## Task inputs
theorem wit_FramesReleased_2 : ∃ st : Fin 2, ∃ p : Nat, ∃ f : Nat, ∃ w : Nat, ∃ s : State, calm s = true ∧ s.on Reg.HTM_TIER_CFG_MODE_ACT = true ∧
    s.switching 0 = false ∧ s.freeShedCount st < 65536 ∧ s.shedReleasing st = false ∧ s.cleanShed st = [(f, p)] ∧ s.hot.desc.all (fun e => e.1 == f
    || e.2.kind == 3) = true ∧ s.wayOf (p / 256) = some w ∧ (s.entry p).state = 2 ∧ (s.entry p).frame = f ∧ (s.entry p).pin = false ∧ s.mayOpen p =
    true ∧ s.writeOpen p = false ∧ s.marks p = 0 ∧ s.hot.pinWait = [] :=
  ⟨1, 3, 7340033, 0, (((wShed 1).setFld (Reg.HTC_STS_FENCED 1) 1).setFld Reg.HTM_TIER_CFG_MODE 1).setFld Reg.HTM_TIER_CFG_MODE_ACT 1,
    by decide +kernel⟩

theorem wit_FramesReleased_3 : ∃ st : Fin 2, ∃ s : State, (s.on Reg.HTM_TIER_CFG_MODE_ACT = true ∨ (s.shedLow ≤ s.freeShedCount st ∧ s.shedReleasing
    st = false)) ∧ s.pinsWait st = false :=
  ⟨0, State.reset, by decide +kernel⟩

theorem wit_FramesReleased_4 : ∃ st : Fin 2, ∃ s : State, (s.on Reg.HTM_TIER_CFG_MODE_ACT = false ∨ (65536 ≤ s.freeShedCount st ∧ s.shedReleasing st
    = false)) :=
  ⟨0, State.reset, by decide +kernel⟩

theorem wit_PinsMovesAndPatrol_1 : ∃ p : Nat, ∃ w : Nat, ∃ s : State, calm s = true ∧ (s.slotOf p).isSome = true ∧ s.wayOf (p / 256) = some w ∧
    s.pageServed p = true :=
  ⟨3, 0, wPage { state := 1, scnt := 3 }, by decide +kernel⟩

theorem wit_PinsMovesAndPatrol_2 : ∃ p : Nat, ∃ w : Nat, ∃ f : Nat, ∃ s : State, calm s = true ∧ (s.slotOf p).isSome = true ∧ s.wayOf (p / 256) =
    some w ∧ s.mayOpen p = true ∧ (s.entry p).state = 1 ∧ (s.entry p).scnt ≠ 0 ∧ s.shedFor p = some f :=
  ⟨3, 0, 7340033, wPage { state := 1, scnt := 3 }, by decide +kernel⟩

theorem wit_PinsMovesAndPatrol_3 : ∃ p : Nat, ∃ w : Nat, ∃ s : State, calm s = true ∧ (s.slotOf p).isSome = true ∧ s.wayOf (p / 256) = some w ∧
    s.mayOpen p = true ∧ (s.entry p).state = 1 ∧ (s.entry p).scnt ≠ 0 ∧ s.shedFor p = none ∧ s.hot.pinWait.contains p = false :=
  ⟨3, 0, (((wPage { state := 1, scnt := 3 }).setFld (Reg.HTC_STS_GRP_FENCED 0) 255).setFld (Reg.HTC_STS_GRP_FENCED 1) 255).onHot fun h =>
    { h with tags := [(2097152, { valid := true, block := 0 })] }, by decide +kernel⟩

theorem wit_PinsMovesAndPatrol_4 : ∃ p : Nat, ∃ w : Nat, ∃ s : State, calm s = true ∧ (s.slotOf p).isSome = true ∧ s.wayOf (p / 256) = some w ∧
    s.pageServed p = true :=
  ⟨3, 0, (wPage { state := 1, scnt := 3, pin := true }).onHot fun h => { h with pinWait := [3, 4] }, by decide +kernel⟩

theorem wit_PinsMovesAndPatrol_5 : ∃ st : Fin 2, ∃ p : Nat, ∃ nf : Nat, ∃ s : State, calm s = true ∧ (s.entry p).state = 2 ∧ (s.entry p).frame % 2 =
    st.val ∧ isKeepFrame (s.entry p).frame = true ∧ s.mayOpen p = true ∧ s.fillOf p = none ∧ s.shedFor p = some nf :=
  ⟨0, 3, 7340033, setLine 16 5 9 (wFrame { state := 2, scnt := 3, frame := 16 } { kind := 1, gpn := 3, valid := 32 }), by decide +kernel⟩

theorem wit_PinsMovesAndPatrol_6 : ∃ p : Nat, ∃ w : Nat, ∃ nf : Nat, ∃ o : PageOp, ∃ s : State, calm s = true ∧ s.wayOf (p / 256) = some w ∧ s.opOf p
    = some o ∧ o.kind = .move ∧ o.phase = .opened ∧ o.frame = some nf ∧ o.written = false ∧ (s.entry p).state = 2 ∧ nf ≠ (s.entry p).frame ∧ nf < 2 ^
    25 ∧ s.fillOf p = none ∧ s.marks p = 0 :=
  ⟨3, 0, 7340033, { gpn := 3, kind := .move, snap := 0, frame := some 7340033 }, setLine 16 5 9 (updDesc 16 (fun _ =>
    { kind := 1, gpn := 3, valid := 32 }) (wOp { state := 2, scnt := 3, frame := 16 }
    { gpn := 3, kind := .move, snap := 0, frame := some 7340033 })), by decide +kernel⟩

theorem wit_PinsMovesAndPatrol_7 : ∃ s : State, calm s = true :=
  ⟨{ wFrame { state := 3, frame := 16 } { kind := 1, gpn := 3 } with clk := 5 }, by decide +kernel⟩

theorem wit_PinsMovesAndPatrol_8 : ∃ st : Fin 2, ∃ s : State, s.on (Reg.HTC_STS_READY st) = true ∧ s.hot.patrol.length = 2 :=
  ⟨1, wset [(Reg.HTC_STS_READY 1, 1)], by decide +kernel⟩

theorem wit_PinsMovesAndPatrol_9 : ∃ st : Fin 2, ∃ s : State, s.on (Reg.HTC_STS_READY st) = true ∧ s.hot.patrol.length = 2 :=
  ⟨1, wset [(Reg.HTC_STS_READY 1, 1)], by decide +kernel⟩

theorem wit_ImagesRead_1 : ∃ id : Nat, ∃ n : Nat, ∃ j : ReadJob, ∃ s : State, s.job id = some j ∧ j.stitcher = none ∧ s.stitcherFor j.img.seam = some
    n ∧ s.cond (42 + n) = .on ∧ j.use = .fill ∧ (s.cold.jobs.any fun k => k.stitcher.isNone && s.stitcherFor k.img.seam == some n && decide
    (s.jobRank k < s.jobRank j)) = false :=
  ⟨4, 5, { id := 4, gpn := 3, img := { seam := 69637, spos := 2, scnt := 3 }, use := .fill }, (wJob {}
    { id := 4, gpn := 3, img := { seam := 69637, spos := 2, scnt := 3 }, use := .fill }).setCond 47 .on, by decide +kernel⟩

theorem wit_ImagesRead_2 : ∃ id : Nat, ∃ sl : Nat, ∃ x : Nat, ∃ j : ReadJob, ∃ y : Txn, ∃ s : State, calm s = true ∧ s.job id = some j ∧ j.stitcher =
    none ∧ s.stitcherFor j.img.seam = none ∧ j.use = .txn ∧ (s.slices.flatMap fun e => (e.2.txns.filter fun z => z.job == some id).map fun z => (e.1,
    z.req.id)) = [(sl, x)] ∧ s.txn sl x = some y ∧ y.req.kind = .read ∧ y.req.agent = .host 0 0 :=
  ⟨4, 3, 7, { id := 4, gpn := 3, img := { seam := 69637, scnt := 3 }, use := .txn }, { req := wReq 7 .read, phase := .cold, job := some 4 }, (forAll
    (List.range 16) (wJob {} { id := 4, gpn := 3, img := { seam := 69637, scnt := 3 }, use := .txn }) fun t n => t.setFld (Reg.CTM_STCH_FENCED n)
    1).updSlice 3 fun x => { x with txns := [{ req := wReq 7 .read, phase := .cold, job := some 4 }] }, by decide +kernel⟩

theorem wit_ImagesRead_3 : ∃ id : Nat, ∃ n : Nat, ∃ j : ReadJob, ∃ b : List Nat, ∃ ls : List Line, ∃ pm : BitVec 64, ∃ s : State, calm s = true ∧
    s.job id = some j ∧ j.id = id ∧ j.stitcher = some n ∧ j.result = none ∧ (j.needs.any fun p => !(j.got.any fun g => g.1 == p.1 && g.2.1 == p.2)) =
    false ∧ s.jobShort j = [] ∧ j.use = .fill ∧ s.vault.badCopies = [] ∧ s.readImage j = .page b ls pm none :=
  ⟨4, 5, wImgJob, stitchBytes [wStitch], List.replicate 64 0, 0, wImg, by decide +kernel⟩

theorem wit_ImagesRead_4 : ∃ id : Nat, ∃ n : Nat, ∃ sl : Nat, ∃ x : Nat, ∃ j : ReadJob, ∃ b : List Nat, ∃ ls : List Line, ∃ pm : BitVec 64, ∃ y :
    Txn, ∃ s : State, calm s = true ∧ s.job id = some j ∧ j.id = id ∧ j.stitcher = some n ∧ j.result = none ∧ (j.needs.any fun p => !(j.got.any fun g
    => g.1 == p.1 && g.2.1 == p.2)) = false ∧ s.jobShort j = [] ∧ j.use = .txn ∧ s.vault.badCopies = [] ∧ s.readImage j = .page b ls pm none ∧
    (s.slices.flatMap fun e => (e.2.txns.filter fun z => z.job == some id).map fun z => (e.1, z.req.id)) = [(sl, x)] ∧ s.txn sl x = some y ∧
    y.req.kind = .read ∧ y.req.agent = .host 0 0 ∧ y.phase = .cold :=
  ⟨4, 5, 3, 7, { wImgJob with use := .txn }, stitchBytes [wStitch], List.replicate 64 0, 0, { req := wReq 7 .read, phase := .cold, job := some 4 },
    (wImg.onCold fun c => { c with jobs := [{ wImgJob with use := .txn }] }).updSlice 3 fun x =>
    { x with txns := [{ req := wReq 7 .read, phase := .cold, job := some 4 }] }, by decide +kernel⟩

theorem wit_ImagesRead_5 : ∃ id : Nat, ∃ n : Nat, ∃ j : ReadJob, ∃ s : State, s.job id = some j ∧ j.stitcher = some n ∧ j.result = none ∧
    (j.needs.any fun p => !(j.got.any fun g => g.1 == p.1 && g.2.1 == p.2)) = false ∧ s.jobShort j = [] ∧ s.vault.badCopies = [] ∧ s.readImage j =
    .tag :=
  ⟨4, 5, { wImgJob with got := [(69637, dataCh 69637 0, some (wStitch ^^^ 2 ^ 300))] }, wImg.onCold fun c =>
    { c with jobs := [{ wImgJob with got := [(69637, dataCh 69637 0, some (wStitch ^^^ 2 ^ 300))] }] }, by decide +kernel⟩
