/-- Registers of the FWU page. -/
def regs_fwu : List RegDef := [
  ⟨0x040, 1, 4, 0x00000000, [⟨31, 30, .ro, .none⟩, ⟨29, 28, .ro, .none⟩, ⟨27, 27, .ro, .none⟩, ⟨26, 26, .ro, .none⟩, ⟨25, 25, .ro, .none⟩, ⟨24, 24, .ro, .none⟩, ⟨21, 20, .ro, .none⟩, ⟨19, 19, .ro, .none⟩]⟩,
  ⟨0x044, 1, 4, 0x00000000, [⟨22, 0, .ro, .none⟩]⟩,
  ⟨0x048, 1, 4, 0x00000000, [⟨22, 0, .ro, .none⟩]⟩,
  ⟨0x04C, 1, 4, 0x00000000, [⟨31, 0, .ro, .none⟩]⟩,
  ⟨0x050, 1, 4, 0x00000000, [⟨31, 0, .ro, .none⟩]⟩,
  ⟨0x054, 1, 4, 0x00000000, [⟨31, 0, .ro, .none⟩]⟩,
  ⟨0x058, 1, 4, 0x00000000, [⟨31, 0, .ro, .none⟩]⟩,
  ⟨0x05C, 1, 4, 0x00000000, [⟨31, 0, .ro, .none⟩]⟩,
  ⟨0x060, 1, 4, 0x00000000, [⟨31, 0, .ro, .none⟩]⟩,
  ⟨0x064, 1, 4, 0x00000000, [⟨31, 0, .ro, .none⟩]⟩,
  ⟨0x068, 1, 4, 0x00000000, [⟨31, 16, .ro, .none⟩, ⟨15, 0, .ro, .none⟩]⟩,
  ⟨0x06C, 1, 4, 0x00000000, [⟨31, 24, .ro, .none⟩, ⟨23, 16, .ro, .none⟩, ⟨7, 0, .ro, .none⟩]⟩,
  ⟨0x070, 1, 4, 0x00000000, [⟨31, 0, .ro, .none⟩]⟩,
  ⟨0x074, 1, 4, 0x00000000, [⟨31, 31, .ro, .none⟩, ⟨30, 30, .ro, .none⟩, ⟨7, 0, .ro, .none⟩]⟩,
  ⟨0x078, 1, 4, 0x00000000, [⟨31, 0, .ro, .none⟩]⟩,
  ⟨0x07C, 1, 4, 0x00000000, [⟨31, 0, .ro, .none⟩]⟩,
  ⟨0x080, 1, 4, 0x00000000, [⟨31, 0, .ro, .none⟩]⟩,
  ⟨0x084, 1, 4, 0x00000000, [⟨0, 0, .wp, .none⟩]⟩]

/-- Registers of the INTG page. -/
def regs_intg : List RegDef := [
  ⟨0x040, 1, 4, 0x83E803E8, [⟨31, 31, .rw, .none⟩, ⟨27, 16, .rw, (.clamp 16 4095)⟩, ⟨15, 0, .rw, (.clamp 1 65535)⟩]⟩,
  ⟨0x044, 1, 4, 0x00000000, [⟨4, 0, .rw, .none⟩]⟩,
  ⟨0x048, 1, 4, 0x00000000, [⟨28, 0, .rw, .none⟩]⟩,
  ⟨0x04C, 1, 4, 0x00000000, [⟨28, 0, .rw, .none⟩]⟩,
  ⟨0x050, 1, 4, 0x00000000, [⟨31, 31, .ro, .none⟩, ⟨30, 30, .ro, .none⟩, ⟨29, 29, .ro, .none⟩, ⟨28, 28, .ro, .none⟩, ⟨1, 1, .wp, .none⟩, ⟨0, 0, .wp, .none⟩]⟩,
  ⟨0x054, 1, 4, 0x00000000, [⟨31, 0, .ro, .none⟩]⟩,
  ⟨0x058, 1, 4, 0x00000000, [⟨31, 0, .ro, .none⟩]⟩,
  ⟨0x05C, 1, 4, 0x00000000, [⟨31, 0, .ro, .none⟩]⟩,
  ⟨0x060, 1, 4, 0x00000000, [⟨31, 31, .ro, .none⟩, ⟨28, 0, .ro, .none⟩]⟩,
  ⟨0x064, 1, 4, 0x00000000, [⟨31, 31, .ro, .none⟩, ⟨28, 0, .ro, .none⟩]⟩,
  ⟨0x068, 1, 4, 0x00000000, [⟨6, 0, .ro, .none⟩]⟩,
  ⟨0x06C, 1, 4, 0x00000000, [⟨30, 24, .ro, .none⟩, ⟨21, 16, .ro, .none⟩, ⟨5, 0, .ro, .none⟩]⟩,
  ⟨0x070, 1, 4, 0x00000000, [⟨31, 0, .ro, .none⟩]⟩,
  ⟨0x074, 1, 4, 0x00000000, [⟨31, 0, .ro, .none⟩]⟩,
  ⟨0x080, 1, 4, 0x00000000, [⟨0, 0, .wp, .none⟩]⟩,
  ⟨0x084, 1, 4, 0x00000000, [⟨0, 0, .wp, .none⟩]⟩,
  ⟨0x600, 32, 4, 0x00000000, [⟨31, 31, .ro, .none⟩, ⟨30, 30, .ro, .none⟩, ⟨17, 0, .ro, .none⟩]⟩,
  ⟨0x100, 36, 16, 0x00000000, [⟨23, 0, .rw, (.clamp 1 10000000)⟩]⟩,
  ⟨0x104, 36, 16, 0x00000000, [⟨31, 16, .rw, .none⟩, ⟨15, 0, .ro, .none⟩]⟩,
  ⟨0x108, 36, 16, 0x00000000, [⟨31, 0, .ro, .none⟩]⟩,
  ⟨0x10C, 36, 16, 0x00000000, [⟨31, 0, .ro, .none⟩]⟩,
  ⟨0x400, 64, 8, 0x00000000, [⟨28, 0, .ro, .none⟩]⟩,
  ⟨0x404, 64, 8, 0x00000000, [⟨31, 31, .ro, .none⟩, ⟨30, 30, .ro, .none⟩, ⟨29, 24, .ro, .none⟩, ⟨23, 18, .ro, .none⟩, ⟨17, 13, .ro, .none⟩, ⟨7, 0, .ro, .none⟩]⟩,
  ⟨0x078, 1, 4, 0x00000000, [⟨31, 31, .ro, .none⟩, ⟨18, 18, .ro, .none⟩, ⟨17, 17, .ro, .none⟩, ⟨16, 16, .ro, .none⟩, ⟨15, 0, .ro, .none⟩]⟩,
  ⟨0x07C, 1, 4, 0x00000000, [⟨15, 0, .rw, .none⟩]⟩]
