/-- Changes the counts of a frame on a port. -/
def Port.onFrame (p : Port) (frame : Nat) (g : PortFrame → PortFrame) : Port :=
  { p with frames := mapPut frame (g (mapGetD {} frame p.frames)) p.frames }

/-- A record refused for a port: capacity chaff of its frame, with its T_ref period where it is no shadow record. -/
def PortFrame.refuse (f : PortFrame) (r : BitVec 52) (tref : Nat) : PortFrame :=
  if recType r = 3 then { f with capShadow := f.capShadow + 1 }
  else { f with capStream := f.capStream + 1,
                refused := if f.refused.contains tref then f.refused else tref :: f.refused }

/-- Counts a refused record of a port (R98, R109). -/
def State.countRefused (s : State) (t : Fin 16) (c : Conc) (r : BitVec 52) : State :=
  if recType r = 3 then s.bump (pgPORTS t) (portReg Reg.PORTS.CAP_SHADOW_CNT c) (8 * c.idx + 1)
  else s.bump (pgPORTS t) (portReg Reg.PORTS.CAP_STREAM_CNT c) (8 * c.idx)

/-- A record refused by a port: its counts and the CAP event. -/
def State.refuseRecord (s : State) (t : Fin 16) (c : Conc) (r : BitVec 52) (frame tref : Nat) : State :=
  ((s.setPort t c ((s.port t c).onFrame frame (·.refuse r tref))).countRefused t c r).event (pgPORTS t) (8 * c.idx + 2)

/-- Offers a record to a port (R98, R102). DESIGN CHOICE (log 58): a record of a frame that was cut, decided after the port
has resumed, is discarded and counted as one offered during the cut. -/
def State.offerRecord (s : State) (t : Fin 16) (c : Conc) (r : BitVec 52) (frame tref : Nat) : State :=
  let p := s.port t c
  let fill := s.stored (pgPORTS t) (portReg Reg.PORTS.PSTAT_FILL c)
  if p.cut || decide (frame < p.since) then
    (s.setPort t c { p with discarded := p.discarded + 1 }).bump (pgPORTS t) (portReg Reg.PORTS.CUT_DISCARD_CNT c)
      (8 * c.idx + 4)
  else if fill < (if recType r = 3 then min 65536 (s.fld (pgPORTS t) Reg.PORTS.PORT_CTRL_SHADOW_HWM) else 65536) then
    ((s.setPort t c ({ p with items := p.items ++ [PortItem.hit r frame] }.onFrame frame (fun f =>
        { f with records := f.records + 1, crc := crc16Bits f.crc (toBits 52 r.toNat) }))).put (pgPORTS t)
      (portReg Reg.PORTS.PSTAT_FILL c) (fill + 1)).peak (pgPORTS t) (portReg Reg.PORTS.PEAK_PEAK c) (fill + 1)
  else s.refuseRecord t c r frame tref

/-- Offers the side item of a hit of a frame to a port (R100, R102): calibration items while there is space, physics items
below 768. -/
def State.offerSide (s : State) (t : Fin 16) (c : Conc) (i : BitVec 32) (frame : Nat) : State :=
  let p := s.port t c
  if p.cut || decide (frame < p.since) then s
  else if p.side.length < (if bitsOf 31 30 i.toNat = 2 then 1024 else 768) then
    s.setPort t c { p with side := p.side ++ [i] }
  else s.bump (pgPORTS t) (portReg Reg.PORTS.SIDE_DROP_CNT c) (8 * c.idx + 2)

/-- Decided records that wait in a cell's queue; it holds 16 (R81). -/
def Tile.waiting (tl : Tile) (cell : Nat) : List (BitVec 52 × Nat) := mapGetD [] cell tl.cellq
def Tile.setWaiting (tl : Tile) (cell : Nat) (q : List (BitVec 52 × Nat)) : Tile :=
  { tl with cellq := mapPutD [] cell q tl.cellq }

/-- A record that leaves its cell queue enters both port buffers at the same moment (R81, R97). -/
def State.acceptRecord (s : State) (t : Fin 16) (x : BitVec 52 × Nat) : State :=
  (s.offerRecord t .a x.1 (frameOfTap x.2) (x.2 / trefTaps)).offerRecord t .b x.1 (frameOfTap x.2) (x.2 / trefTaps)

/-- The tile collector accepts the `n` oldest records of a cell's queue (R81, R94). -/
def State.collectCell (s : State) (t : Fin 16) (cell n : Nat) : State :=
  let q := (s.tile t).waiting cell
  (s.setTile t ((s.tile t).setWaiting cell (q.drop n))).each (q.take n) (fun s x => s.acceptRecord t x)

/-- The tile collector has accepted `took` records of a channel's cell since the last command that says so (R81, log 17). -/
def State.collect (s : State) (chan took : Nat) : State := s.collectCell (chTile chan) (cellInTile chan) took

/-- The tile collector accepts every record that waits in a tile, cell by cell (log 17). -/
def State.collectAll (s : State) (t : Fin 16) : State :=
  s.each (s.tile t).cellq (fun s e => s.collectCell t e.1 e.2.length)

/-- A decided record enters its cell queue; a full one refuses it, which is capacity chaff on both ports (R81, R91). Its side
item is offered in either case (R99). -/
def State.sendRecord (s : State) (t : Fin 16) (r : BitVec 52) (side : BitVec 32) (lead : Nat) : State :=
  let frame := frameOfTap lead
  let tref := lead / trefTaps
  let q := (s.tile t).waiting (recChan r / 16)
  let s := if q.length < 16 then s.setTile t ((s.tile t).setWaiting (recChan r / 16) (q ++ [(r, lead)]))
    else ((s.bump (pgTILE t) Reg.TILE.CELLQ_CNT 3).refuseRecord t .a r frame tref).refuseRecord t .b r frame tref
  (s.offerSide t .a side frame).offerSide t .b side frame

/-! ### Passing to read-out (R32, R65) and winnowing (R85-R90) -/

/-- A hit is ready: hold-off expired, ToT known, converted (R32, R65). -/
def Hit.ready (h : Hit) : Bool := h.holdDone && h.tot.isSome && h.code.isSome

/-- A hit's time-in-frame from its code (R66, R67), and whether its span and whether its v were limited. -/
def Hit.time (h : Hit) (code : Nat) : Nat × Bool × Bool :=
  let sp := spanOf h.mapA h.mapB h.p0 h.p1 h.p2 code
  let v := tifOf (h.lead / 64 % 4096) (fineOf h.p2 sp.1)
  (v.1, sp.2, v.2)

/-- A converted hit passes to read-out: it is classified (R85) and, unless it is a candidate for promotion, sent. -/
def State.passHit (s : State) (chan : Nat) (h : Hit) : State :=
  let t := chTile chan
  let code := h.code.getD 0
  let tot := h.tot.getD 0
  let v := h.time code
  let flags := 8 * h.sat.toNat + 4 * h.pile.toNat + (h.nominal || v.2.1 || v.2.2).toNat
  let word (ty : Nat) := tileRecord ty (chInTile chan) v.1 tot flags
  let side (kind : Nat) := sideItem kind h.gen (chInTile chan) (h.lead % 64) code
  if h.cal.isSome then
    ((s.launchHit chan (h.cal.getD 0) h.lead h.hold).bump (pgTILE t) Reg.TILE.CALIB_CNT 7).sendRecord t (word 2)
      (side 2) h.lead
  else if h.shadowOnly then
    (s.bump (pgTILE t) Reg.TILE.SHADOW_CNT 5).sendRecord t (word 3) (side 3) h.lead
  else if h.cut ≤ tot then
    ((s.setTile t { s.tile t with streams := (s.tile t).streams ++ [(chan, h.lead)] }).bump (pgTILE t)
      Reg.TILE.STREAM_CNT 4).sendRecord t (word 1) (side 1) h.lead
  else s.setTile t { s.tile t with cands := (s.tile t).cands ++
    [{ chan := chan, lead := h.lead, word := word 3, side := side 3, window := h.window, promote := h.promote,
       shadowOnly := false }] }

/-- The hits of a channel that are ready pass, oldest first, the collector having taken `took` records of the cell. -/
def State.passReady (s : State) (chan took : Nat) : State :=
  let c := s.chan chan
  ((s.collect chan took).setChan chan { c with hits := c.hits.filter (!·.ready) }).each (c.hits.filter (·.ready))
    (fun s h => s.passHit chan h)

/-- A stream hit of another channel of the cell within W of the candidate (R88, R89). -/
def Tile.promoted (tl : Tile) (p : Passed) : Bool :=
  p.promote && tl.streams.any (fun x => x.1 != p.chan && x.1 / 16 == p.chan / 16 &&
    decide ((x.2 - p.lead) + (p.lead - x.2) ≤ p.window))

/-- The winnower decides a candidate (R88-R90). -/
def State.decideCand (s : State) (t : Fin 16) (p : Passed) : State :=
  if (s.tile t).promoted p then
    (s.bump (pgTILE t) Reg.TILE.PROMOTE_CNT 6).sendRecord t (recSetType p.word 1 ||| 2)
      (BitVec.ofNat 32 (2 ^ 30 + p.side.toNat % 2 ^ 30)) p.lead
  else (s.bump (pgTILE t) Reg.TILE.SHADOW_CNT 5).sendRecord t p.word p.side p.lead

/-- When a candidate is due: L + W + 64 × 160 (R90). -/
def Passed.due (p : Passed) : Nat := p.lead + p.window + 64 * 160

## Task brief
Go through the listing above and write out exactly the lines starting with the one holding "def State.passHit (s" and running through the one holding "(s.bump (pgTILE t) Reg.TILE.SHADOW_CNT 5).sendRecord t (word", ends included, and no others.

## Response area
def State.passHit (s : State) (chan : Nat) (h : Hit) : State :=
  let t := chTile chan
  let code := h.code.getD 0
  let tot := h.tot.getD 0
  let v := h.time code
  let flags := 8 * h.sat.toNat + 4 * h.pile.toNat + (h.nominal || v.2.1 || v.2.2).toNat
  let word (ty : Nat) := tileRecord ty (chInTile chan) v.1 tot flags
  let side (kind : Nat) := sideItem kind h.gen (chInTile chan) (h.lead % 64) code
  if h.cal.isSome then
    ((s.launchHit chan (h.cal.getD 0) h.lead h.hold).bump (pgTILE t) Reg.TILE.CALIB_CNT 7).sendRecord t (word 2)
      (side 2) h.lead
  else if h.shadowOnly then
    (s.bump (pgTILE t) Reg.TILE.SHADOW_CNT 5).sendRecord t (word 3) (side 3) h.lead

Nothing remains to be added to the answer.